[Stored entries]
---

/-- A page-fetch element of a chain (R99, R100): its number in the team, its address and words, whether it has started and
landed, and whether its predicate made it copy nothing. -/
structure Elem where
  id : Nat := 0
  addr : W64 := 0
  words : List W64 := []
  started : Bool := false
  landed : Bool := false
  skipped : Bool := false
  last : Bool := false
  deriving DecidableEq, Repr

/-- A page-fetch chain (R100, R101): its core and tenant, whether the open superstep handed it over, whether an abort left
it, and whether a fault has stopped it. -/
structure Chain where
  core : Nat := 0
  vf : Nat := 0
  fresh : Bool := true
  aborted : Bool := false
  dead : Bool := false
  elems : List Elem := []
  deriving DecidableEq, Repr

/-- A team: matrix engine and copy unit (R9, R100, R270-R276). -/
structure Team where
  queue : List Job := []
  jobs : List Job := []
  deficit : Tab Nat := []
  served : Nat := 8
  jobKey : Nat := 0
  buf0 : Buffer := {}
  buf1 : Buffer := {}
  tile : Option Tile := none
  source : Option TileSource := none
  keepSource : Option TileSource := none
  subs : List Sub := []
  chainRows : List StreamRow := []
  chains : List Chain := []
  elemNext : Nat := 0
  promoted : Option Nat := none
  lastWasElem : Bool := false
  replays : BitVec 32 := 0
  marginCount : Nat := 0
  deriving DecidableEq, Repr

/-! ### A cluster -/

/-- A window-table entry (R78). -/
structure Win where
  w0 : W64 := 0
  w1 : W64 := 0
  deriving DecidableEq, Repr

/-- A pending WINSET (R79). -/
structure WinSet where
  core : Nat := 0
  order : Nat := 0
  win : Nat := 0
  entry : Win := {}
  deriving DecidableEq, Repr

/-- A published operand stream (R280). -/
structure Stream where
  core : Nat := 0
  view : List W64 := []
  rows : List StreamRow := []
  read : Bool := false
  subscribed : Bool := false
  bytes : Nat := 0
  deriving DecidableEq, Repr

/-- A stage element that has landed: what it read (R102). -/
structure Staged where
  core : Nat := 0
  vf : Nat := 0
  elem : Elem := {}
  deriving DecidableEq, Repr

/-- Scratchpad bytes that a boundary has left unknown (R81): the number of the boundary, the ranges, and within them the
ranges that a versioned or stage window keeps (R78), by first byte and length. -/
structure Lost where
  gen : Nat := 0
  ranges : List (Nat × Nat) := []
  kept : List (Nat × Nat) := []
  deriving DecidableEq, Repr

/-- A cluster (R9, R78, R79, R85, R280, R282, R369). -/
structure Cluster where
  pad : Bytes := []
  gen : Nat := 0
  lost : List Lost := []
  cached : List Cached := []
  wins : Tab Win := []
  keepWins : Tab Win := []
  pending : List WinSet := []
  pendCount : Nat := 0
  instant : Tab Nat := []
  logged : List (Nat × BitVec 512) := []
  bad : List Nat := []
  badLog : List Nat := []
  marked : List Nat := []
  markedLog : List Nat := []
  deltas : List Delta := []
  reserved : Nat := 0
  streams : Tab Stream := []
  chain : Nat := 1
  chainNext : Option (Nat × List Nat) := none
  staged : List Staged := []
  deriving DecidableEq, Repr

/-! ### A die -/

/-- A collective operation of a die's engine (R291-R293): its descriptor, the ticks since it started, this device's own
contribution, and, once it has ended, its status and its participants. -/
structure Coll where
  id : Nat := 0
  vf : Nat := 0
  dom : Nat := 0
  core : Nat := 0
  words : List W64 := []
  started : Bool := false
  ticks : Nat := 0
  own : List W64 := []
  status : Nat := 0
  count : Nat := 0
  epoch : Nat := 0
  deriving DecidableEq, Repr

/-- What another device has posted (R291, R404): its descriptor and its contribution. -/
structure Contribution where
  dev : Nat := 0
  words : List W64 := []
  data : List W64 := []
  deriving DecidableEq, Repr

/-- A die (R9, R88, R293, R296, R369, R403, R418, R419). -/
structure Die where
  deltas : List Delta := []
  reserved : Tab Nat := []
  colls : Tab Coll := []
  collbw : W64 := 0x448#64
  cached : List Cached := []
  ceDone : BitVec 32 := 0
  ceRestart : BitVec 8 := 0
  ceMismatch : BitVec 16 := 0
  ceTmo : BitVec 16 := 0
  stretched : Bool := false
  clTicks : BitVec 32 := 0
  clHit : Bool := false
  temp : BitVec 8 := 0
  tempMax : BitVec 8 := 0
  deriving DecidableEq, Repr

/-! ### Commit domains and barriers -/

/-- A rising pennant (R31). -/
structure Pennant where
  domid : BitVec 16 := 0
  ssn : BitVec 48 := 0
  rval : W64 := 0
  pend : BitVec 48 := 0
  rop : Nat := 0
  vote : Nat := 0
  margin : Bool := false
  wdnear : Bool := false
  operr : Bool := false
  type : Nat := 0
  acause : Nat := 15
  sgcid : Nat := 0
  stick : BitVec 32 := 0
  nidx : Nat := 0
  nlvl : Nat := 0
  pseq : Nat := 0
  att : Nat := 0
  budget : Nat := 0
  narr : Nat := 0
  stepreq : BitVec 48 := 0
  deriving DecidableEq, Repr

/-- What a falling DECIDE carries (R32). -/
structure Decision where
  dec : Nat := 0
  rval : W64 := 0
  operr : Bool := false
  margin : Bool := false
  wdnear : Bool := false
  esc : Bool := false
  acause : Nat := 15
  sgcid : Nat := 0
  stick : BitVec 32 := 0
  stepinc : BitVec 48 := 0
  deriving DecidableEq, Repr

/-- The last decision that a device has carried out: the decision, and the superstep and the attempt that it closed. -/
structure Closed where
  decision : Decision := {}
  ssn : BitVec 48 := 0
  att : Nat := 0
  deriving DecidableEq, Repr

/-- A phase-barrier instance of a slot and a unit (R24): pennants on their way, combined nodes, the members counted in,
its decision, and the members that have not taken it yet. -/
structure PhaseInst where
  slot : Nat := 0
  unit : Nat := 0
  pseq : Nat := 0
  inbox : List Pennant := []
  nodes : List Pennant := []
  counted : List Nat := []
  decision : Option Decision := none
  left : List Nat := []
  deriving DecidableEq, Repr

---

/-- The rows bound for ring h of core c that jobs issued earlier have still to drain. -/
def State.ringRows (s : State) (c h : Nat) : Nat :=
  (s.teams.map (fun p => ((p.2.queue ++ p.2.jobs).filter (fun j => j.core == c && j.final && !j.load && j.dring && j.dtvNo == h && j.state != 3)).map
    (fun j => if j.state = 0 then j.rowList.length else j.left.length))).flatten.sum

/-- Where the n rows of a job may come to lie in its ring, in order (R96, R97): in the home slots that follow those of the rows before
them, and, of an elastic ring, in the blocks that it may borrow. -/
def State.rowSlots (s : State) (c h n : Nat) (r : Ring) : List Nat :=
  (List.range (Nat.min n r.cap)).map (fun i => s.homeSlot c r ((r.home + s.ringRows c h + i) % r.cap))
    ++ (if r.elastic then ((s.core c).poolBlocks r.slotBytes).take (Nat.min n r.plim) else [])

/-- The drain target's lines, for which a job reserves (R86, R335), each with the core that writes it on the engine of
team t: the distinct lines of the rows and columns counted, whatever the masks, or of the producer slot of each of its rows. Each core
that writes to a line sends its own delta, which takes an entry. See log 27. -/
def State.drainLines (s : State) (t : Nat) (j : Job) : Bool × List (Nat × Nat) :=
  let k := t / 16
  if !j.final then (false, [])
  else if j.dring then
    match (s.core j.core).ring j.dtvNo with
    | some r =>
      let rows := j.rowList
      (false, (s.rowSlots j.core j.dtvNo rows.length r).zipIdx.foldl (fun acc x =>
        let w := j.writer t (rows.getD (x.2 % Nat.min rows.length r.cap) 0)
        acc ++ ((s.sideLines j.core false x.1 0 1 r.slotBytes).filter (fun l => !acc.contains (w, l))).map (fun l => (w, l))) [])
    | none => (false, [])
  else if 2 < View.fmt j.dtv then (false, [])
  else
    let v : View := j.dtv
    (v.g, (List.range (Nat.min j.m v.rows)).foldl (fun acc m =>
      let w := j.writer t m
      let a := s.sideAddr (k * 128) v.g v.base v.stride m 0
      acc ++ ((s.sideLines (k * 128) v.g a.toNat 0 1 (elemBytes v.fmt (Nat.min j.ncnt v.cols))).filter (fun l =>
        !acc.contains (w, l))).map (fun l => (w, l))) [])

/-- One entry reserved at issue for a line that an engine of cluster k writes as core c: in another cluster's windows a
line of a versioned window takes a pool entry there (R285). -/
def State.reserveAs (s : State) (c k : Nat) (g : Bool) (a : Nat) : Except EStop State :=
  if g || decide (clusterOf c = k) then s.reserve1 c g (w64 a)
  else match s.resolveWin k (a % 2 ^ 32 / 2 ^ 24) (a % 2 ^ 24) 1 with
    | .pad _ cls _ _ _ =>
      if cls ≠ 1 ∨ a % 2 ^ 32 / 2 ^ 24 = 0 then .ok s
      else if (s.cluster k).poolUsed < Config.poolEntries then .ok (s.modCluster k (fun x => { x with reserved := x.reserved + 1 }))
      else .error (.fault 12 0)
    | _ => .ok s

---

Task requirements.
Match on "each": copy every line in the records that has it.

Response for this exercise.
/-- The drain target's lines, for which a job reserves (R86, R335), each with the core that writes it on the engine of
team t: the distinct lines of the rows and columns counted, whatever the masks, or of the producer slot of each of its rows. Each core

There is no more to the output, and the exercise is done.